Ah, the interview. It’s always a nerve-racking period of time where you get a chance to find out your fate with a company. You’re constantly being analyzed to see whether you’ll fit the profile they need, and it’s easy to make a few cock-ups here and there.

That’s OK – you’re allowed to make some mistakes. However, the following examples are mistakes that will undoubtedly put you in a bad position moving forward.

Don’t be surprised if you don’t get the job after uttering these words out of your mouth.

#1 “How much do I get paid?”

Think about it. This is downright rude to ask in an interview where they haven’t even decided if they want to take you on yet. In their minds, you should be grateful that you’ve got an opportunity to put your case across for this role. If all you care about is money, then why would they think that you’re passionate about your work?
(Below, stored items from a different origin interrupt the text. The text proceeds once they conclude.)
-- ==== Sys2Proof/Word.lean ====
section
/-! DEFINITION. The word types of the SCSA Frame Codec (00_scope.md rule R9). -/

namespace Sys2Proof

/-- `byte` of R9: an unsigned integer in 0..255. -/
abbrev Byte := BitVec 8

/-- `u16` of R9. -/
abbrev Half := BitVec 16

/-- `u32` of R9. -/
abbrev Word := BitVec 32

end Sys2Proof
end

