-- ==== Sys2Proof/Machine/Frames.lean ====
section
/-! DEFINITION. What DEC finds at the front of `buf`, and the six frame command-byte rows: the surfacing of an accepted
frame (30_encoding.md rules R64, R65, R73, R81, 42_decoder.md R154 to R163, R166). -/

namespace Sys2Proof.Machine

/-- `decode_cmd(c)` (R65). -/
def decodeCmd (c : Byte) : Command :=
  if c = 0x01 then .startUpgrade
  else if c = 0x02 then .transferChunk
  else if c = 0x03 then .endUpgrade
  else if c = 0x04 then .ack
  else if c = 0x05 then .nack
  else .unknown c

/-- `raw(cmd)` (R65). -/
def rawCmd : Command → Byte
  | .startUpgrade => 0x01
  | .transferChunk => 0x02
  | .endUpgrade => 0x03
  | .ack => 0x04
  | .nack => 0x05
  | .unknown c => c

/-- `total = 16 + L` with `L = rd_le32(buf, 8)`, on natural numbers, so that it never wraps (R157). -/
def frameTotal (buf : List Byte) : Nat := headerBytes + (rdLe32 buf 8).toNat + trailerBytes

/-- The magic test of R154: the bytes there, up to four, are the first bytes of `MAGIC_BYTES`. -/
def magicMatches (magic : Word) (buf : List Byte) : Bool :=
  buf.take 4 == (magicBytes magic).take (min 4 buf.length)

/-- The checksum test of R159. -/
def checksumMatches (buf : List Byte) : Bool :=
  crc32 (buf.take (frameTotal buf - trailerBytes)) == rdLe32 buf (frameTotal buf - trailerBytes)

/-- What one pass of the loop of R153 decides about `buf`. -/
inductive Verdict where
  /-- `buf[0]` is discarded and the scan goes on: no magic (R154), or a spurious one (R160). -/
  | discard
  /-- NEED_MORE_DATA (R154, R155, R158). -/
  | wait
  /-- A verified frame starts at `buf[0]` (R73, R161). -/
  | accept
  deriving DecidableEq, Repr

/-- One pass of the loop of R153, in the check order of R166. -/
def judge (magic : Word) (buf : List Byte) : Verdict :=
  if magicMatches magic buf then
    if buf.length < 4 then .wait
    else if buf.length < headerBytes then .wait
    else if buf.length < frameTotal buf then .wait
    else if checksumMatches buf then .accept
    else .discard
  else .discard

/-- The frame record of R153 and R161, with the given command. -/
def frameRecord (cmd : Command) (buf : List Byte) : Frame :=
  { version := byteAt buf 4
    command := cmd
    id := rdLe16 buf 6
    length := rdLe32 buf 8
    payload := slice buf 12 (12 + (rdLe32 buf 8).toNat)
    consumed := frameTotal buf }

/-- Returns the frame at the front of `buf` with the given command and removes its bytes (R161, R162). -/
def State.surface (s : State) (cmd : Command) : State :=
  (s.bufDrop (frameTotal s.buf)).respond (.frame (frameRecord cmd s.buf))

/-- The meaning of a command-byte row: a verified frame at the front of `buf` whose byte 5 is `code` is surfaced with
command `cmd` (R65, R161). A command byte anywhere else has no effect (DEDUCED, log entry 8). -/
def State.commandRow (s : State) (code : Byte) (cmd : Command) : State :=
  if judge s.build.magic s.buf = .accept ∧ byteAt s.buf 5 = code then s.surface cmd else s

/-- FRAME.StartUpgrade. -/
def rowStartUpgrade (s : State) : State := s.commandRow 0x01 .startUpgrade

/-- FRAME.TransferChunk. -/
def rowTransferChunk (s : State) : State := s.commandRow 0x02 .transferChunk

/-- FRAME.EndUpgrade. -/
def rowEndUpgrade (s : State) : State := s.commandRow 0x03 .endUpgrade

/-- FRAME.Ack. -/
def rowAck (s : State) : State := s.commandRow 0x04 .ack

/-- FRAME.Nack. -/
def rowNack (s : State) : State := s.commandRow 0x05 .nack

/-- FRAME.Unknown, the catch-all row of the bytes R64 does not name; of a named byte it says nothing. -/
def rowUnknown (c : Byte) (s : State) : State :=
  if decodeCmd c = .unknown c then s.commandRow c (.unknown c) else s

/-- The row of the frame's command byte is run (R161). -/
def rowOf (c : Byte) (s : State) : State :=
  if c = 0x01 then rowStartUpgrade s
  else if c = 0x02 then rowTransferChunk s
  else if c = 0x03 then rowEndUpgrade s
  else if c = 0x04 then rowAck s
  else if c = 0x05 then rowNack s
  else rowUnknown c s

/-- FRAME.StartUpgrade (R65, R161). -/
def execFrameStartUpgrade (s : State) : Host.Outcome State Fault Refusal := .next (rowStartUpgrade s)

/-- FRAME.TransferChunk (R65, R161). -/
def execFrameTransferChunk (s : State) : Host.Outcome State Fault Refusal := .next (rowTransferChunk s)

/-- FRAME.EndUpgrade (R65, R161). -/
def execFrameEndUpgrade (s : State) : Host.Outcome State Fault Refusal := .next (rowEndUpgrade s)

/-- FRAME.Ack (R65, R161). -/
def execFrameAck (s : State) : Host.Outcome State Fault Refusal := .next (rowAck s)

/-- FRAME.Nack (R65, R161). -/
def execFrameNack (s : State) : Host.Outcome State Fault Refusal := .next (rowNack s)

/-- FRAME.Unknown (R65, R161). -/
def execFrameUnknown (c : Byte) (s : State) : Host.Outcome State Fault Refusal := .next (rowUnknown c s)

end Sys2Proof.Machine
end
#2 “Oh, my old boss? I didn’t like him very much…”

Did you get fired from your old job?OK – you need to tread carefully.

This might be a time for you to browse the web at places like Job Search Bible for some hints and tips. Ultimately, it’s very easy to say the wrong thing in an interview.
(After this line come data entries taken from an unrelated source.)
-- ==== Sys2Proof/Certificates/Slice0/Obligations.lean ====
section
/-! DEFINITION. The statements for the provers, from the spec's numbered rules. -/

open Sys2Proof Sys2Proof.Machine

/-! ### Reset and the operation interface -/

/-- R230: what reset leaves, for every build. -/
def Obligations.ResetGivesTheStatedState : Prop :=
  (∀ b, (State.resetOf b).crcState = 0xFFFFFFFF ∧ (State.resetOf b).buf = [] ∧ (State.resetOf b).build = b) ∧
    State.reset.crcState = 0xFFFFFFFF ∧ State.reset.buf = []

/-- R231: DEC.RESET and CRC.INIT together equal a reset. -/
def Obligations.ResetAndInitEqualAReset : Prop :=
  ∀ s : State, execAll [.decReset, .crcInit] s =
    .next { State.resetOf s.build with
      issued := s.issued, results := s.results ++ [.completed, .completed] }

/-- R52, R57: the next operation is whatever the host issued next. The byte layout `decode` reads is log entry 3's. -/
def Obligations.StepRunsTheDecodedOperation : Prop :=
  ∀ (s : State) (i : Instr) (rest : List Byte),
    decode s.issued = .ok i rest → step s = exec i { s with issued := rest }

/-- R77: exactly the op words with an unknown OP or a nonzero must-be-zero field are refused. The model's choices: the op
word stands little-endian at the front of `issued` (log entry 3), and it is refused before any operand is there (log
entry 4). -/
def Obligations.StepRefusesExactlyIllegalOpWords : Prop :=
  ∀ (s : State) (w : Word) (rest : List Byte), s.issued = le32 w ++ rest →
    (IllegalOpWord w → step s = .refused (.illegalOp w)) ∧
      (¬ IllegalOpWord w → ∀ v, step s ≠ .refused (.illegalOp v))

/-- After R200, R202, R132: a step answers a next state, or refuses an illegal op word; it never faults and never refuses
otherwise. The model's choices: the next state may be the wait on a partly issued operation (log entry 4) or a held
DEC.PUSH (log entry 7), and the refused word is read in the layout of log entry 3. -/
def Obligations.StepCompletesUnlessOpWordIllegal : Prop :=
  ∀ s : State, (∃ t, step s = .next t) ∨
    ∃ w rest, s.issued = le32 w ++ rest ∧ IllegalOpWord w ∧ step s = .refused (.illegalOp w)

/-- R232: the block waits for the host. That a partly issued operation also waits is the model's choice, log entry 4. -/
def Obligations.StepWaitsForAWholeOperation : Prop :=
  (∀ s : State, s.issued = [] → step s = .next s) ∧
    ∀ s : State, decode s.issued = .incomplete → step s = .next s

/-! ### Encodings -/

/-- R75 to R78: every operation the encoding can express is read back, with every operand. The byte layout is log
entry 3's. -/
def Obligations.DecodeOfEncodedOperation : Prop :=
  ∀ (i : Instr) (rest : List Byte), isOperation i = true → wellFormed i = true →
    decode (encode i ++ rest) = .ok i rest

/-- R75 to R78: what decodes is well formed and has no other encoding. The byte layout is log entry 3's. -/
def Obligations.DecodedOperationReencodes : Prop :=
  ∀ (bs : List Byte) (i : Instr) (rest : List Byte), decode bs = .ok i rest →
    isOperation i = true ∧ wellFormed i = true ∧ encode i ++ rest = bs

/-- The op words R84 gives, laid out as issued bytes: that the word and the length stand little-endian is the model's choice,
log entry 3. -/
def Obligations.OpWordsAreTheStatedValues : Prop :=
  encode .crcInit = le32 0x01000000 ∧ encode .crcFinal = le32 0x03000000 ∧
  (∀ d, encode (.crcBlock d) = le32 0x04000000 ++ le32 (BitVec.ofNat 32 d.length) ++ d) ∧
  (∀ d, encode (.decPush d) = le32 0x20000000 ++ le32 (BitVec.ofNat 32 d.length) ++ d) ∧
  encode .decStep = le32 0x21000000 ∧ encode .decReset = le32 0x22000000 ∧
  (∀ b : Byte, encode (.crcUpdate b) = le32 (0x02000000 ||| b.setWidth 32)) ∧
  (∀ (cmd : Byte) (id : Half) (d : List Byte), encode (.encFrame cmd id d) =
    le32 (0x10000000 ||| (cmd.setWidth 32 <<< 16) ||| id.setWidth 32) ++ le32 (BitVec.ofNat 32 d.length) ++ d) ∧
  encode (pseudoEncAck 1) = le32 0x10040001 ++ le32 0 ∧
  encode (.encFrame 0xFF 0x1234 []) = le32 0x10FF1234 ++ le32 0

/-- Op words written out from R75 and R76 decode to the operations they stand for, and 95_test_vectors.md section 4's
illegal words are refused. The spec gives these words and lengths no byte order: little-endian is the model's choice, log
entry 3. -/
def Obligations.SampleOpWordsDecode : Prop :=
  decode [0x00, 0x00, 0x00, 0x01] = .ok .crcInit [] ∧
  decode [0x31, 0x00, 0x00, 0x02] = .ok (.crcUpdate 0x31) [] ∧
  decode [0x00, 0x00, 0x00, 0x04, 0x02, 0x00, 0x00, 0x00, 0xAA, 0xBB, 0xCC] = .ok (.crcBlock [0xAA, 0xBB]) [0xCC] ∧
  decode [0x34, 0x12, 0xFF, 0x10, 0x00, 0x00, 0x00, 0x00] = .ok (.encFrame 0xFF 0x1234 []) [] ∧
  decode [0x00, 0x00, 0x00, 0x21] = .ok .decStep [] ∧
  decode [0x01, 0x00, 0x00, 0x01] = .illegalOp 0x01000001 ∧
  decode [0x00, 0x01, 0x00, 0x21] = .illegalOp 0x21000100 ∧
  decode [0x00, 0x00, 0x00, 0x23] = .illegalOp 0x23000000

/-- R65: `decode_cmd` on every byte, and `raw` is its inverse. -/
def Obligations.CommandByteMapIsTotal : Prop :=
  decodeCmd 0x01 = .startUpgrade ∧ decodeCmd 0x02 = .transferChunk ∧ decodeCmd 0x03 = .endUpgrade ∧
  decodeCmd 0x04 = .ack ∧ decodeCmd 0x05 = .nack ∧
  (∀ c : Byte, c ∉ ([0x01, 0x02, 0x03, 0x04, 0x05] : List Byte) → decodeCmd c = .unknown c) ∧
  rawCmd .startUpgrade = 0x01 ∧ rawCmd .transferChunk = 0x02 ∧ rawCmd .endUpgrade = 0x03 ∧
  rawCmd .ack = 0x04 ∧ rawCmd .nack = 0x05 ∧ (∀ c : Byte, rawCmd (.unknown c) = c) ∧
  ∀ c : Byte, rawCmd (decodeCmd c) = c

/-- R64, R65: every byte is the command byte of exactly one row. The row as an instruction of its own is log entry 8
(DEDUCED). -/
def Obligations.CommandByteRowsRoundTrip : Prop :=
  (∀ c : Byte, encode (decodeCommandByte c) = [c] ∧ wellFormed (decodeCommandByte c) = true ∧
    isOperation (decodeCommandByte c) = false) ∧
  ∀ i : Instr, isOperation i = false → wellFormed i = true →
    ∃ c, encode i = [c] ∧ decodeCommandByte c = i

/-! ### CRCU -/

/-- R105. The first clause lays its op word out little-endian: the model's choice, log entry 3. -/
def Obligations.CrcInitRestartsTheRunningCrc : Prop :=
  encode .crcInit = le32 0x01000000 ∧
  (∀ s : State, exec .crcInit s =
    .next { s with crcState := 0xFFFFFFFF, results := s.results ++ [.completed] }) ∧
  (∀ s : State, execAll [.crcInit, .crcInit] s =
    .next { s with crcState := 0xFFFFFFFF, results := s.results ++ [.completed, .completed] }) ∧
  State.reset.crcState = 0xFFFFFFFF

/-- R101: eight passes, least significant bit first. -/
def Obligations.CrcUpdateIsTheBitwiseFold : Prop :=
  ∀ (c : Word) (b : Byte), crcUpdate c b =
    (fun x : Word => if x.getLsbD 0 = true then (x >>> 1) ^^^ 0xEDB88320 else x >>> 1)^[8] (c ^^^ b.setWidth 32)

/-- R106. The first clause lays its op word out little-endian: the model's choice, log entry 3. -/
def Obligations.CrcUpdateFoldsOneByte : Prop :=
  (∀ b : Byte, encode (.crcUpdate b) = le32 (0x02000000 ||| b.setWidth 32)) ∧
  (∀ (s : State) (b : Byte), exec (.crcUpdate b) s =
    .next { s with crcState := crcUpdate s.crcState b, results := s.results ++ [.completed] }) ∧
  crcUpdate 0xFFFFFFFF 0xFF = 0x00FFFFFF ∧ crcUpdate 0 0 = 0 ∧ (∀ b : Byte, crcUpdate 0 b = crcTableAt b) ∧
  crcUpdate 0xFFFFFFFF 0x31 = 0x7C231048

/-- R102. -/
def Obligations.CrcOfASequenceIsTheFold : Prop :=
  ∀ m : List Byte, crc32 m = m.foldl crcUpdate 0xFFFFFFFF ^^^ 0xFFFFFFFF

/-- R107. The first clause lays its op word out little-endian: the model's choice, log entry 3. -/
def Obligations.CrcFinalReturnsWithoutDisturbing : Prop :=
  encode .crcFinal = le32 0x03000000 ∧
  (∀ s : State, exec .crcFinal s =
    .next { s with results := s.results ++ [.crc (s.crcState ^^^ 0xFFFFFFFF)] }) ∧
  (∀ s : State, execAll [.crcInit, .crcFinal] s =
    .next { s with crcState := 0xFFFFFFFF, results := s.results ++ [.completed, .crc 0] }) ∧
  (∀ s : State, execAll [.crcFinal, .crcFinal] s =
    .next { s with results := s.results ++ [.crc (s.crcState ^^^ 0xFFFFFFFF), .crc (s.crcState ^^^ 0xFFFFFFFF)] }) ∧
  (∀ (s : State) (m n : List Byte), ∃ t,
    execAll (.crcInit :: m.map .crcUpdate ++ [.crcFinal] ++ n.map .crcUpdate ++ [.crcFinal]) s = .next t ∧
      t.results.getLast? = some (.crc (crc32 (m ++ n)))) ∧
  ∀ s : State, ∃ t,
    execAll (.crcInit :: ([0x31, 0x32, 0x33, 0x34, 0x35, 0x36, 0x37, 0x38, 0x39] : List Byte).map .crcUpdate ++
      [.crcFinal]) s = .next t ∧
      t.crcState = 0x340BC6D9 ∧ t.results.getLast? = some (.crc 0xCBF43926)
But, whatever you do, don’t say that you didn’t like your boss. Don’t say they were an idiot, either! This company wants to be able to establish a good relationship with you, and might think it isn’t possible after hearing this answer.

#3 “Sorry I’m late.”

Nope. You can’t do this. If you’re going to go to an interview, you cannot be late under anything but the most serious circumstances. Your timeliness must be perfect if you want any chance of walking away with a contract. It’s that simple.
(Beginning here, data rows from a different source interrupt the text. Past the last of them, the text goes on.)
-- ==== Sys2Proof/Laws/State.lean ====
section
/-! SUPPORT. What each named update leaves in each field of the state. -/

namespace Sys2Proof.Machine

@[simp] theorem State.writeCrc_crcState (s : State) (v : Word) : (s.writeCrc v).crcState = v := rfl
@[simp] theorem State.writeCrc_buf (s : State) (v : Word) : (s.writeCrc v).buf = s.buf := rfl
@[simp] theorem State.writeCrc_build (s : State) (v : Word) : (s.writeCrc v).build = s.build := rfl
@[simp] theorem State.writeCrc_issued (s : State) (v : Word) : (s.writeCrc v).issued = s.issued := rfl
@[simp] theorem State.writeCrc_results (s : State) (v : Word) : (s.writeCrc v).results = s.results := rfl

@[simp] theorem State.bufAppend_crcState (s : State) (d : List Byte) : (s.bufAppend d).crcState = s.crcState := rfl
@[simp] theorem State.bufAppend_buf (s : State) (d : List Byte) : (s.bufAppend d).buf = s.buf ++ d := rfl
@[simp] theorem State.bufAppend_build (s : State) (d : List Byte) : (s.bufAppend d).build = s.build := rfl
@[simp] theorem State.bufAppend_issued (s : State) (d : List Byte) : (s.bufAppend d).issued = s.issued := rfl
@[simp] theorem State.bufAppend_results (s : State) (d : List Byte) : (s.bufAppend d).results = s.results := rfl

@[simp] theorem State.bufDrop_crcState (s : State) (n : Nat) : (s.bufDrop n).crcState = s.crcState := rfl
@[simp] theorem State.bufDrop_buf (s : State) (n : Nat) : (s.bufDrop n).buf = s.buf.drop n := rfl
@[simp] theorem State.bufDrop_build (s : State) (n : Nat) : (s.bufDrop n).build = s.build := rfl
@[simp] theorem State.bufDrop_issued (s : State) (n : Nat) : (s.bufDrop n).issued = s.issued := rfl
@[simp] theorem State.bufDrop_results (s : State) (n : Nat) : (s.bufDrop n).results = s.results := rfl

@[simp] theorem State.respond_crcState (s : State) (r : Result) : (s.respond r).crcState = s.crcState := rfl
@[simp] theorem State.respond_buf (s : State) (r : Result) : (s.respond r).buf = s.buf := rfl
@[simp] theorem State.respond_build (s : State) (r : Result) : (s.respond r).build = s.build := rfl
@[simp] theorem State.respond_issued (s : State) (r : Result) : (s.respond r).issued = s.issued := rfl
@[simp] theorem State.respond_results (s : State) (r : Result) : (s.respond r).results = s.results ++ [r] := rfl

@[simp] theorem State.hold_crcState (s : State) (why : HoldReason) : (s.hold why).crcState = s.crcState := rfl
@[simp] theorem State.hold_buf (s : State) (why : HoldReason) : (s.hold why).buf = s.buf := rfl
@[simp] theorem State.hold_build (s : State) (why : HoldReason) : (s.hold why).build = s.build := rfl
@[simp] theorem State.hold_issued (s : State) (why : HoldReason) : (s.hold why).issued = s.issued := rfl
@[simp] theorem State.hold_results (s : State) (why : HoldReason) : (s.hold why).results = s.results ++ [.held why] := rfl

@[simp] theorem State.takeIssued_crcState (s : State) (rest : List Byte) : (s.takeIssued rest).crcState = s.crcState := rfl
@[simp] theorem State.takeIssued_buf (s : State) (rest : List Byte) : (s.takeIssued rest).buf = s.buf := rfl
@[simp] theorem State.takeIssued_build (s : State) (rest : List Byte) : (s.takeIssued rest).build = s.build := rfl
@[simp] theorem State.takeIssued_issued (s : State) (rest : List Byte) : (s.takeIssued rest).issued = rest := rfl
@[simp] theorem State.takeIssued_results (s : State) (rest : List Byte) : (s.takeIssued rest).results = s.results := rfl

@[simp] theorem State.afterDiscards_crcState (s : State) : s.afterDiscards.crcState = s.crcState := rfl
@[simp] theorem State.afterDiscards_buf (s : State) : s.afterDiscards.buf = scan s.build.magic s.buf := rfl
@[simp] theorem State.afterDiscards_build (s : State) : s.afterDiscards.build = s.build := rfl
@[simp] theorem State.afterDiscards_issued (s : State) : s.afterDiscards.issued = s.issued := rfl
@[simp] theorem State.afterDiscards_results (s : State) : s.afterDiscards.results = s.results := rfl

@[simp] theorem State.resetOf_crcState (b : Build) : (State.resetOf b).crcState = 0xFFFFFFFF := rfl
@[simp] theorem State.resetOf_buf (b : Build) : (State.resetOf b).buf = [] := rfl
@[simp] theorem State.resetOf_build (b : Build) : (State.resetOf b).build = b := rfl
@[simp] theorem State.resetOf_issued (b : Build) : (State.resetOf b).issued = [] := rfl
@[simp] theorem State.resetOf_results (b : Build) : (State.resetOf b).results = [] := rfl

/-- Surfacing a frame, field by field. -/
theorem State.surface_eq (s : State) (cmd : Command) : s.surface cmd =
    { s with buf := s.buf.drop (frameTotal s.buf), results := s.results ++ [.frame (frameRecord cmd s.buf)] } := rfl

end Sys2Proof.Machine
end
#4 “I know I’m not that experienced, but…”

I know what you’re trying to do here. You’re trying to accentuate all your positives by using a weakness in the sentence. Unfortunately, that isn’t a good way to go about things. Employers want you to give them reasons why you’re such a good hire. If you’re putting yourself down in any way, it might just put doubt in their minds. Stick to the positives and ditch the negatives.

#5 “No, I don’t have any questions.”

You know that question you get answered at the end of the interview? They’ll ask if you have any questions for them. Always have something prepared for this moment. If you simply answer “no,” it’s going to present you in a bad light. Do you really care about this role?

Do you lack creativity and a proactive demeanor? Are you just lazy? These are the questions that might go through the employer’s mind.

#6 “I don’t know much about the company.”

You must always research the company ahead of time. These days, there’s no excuse for not getting your hands on a whole host of research material via the internet. If you can’t do this, how much do you really care about getting this job?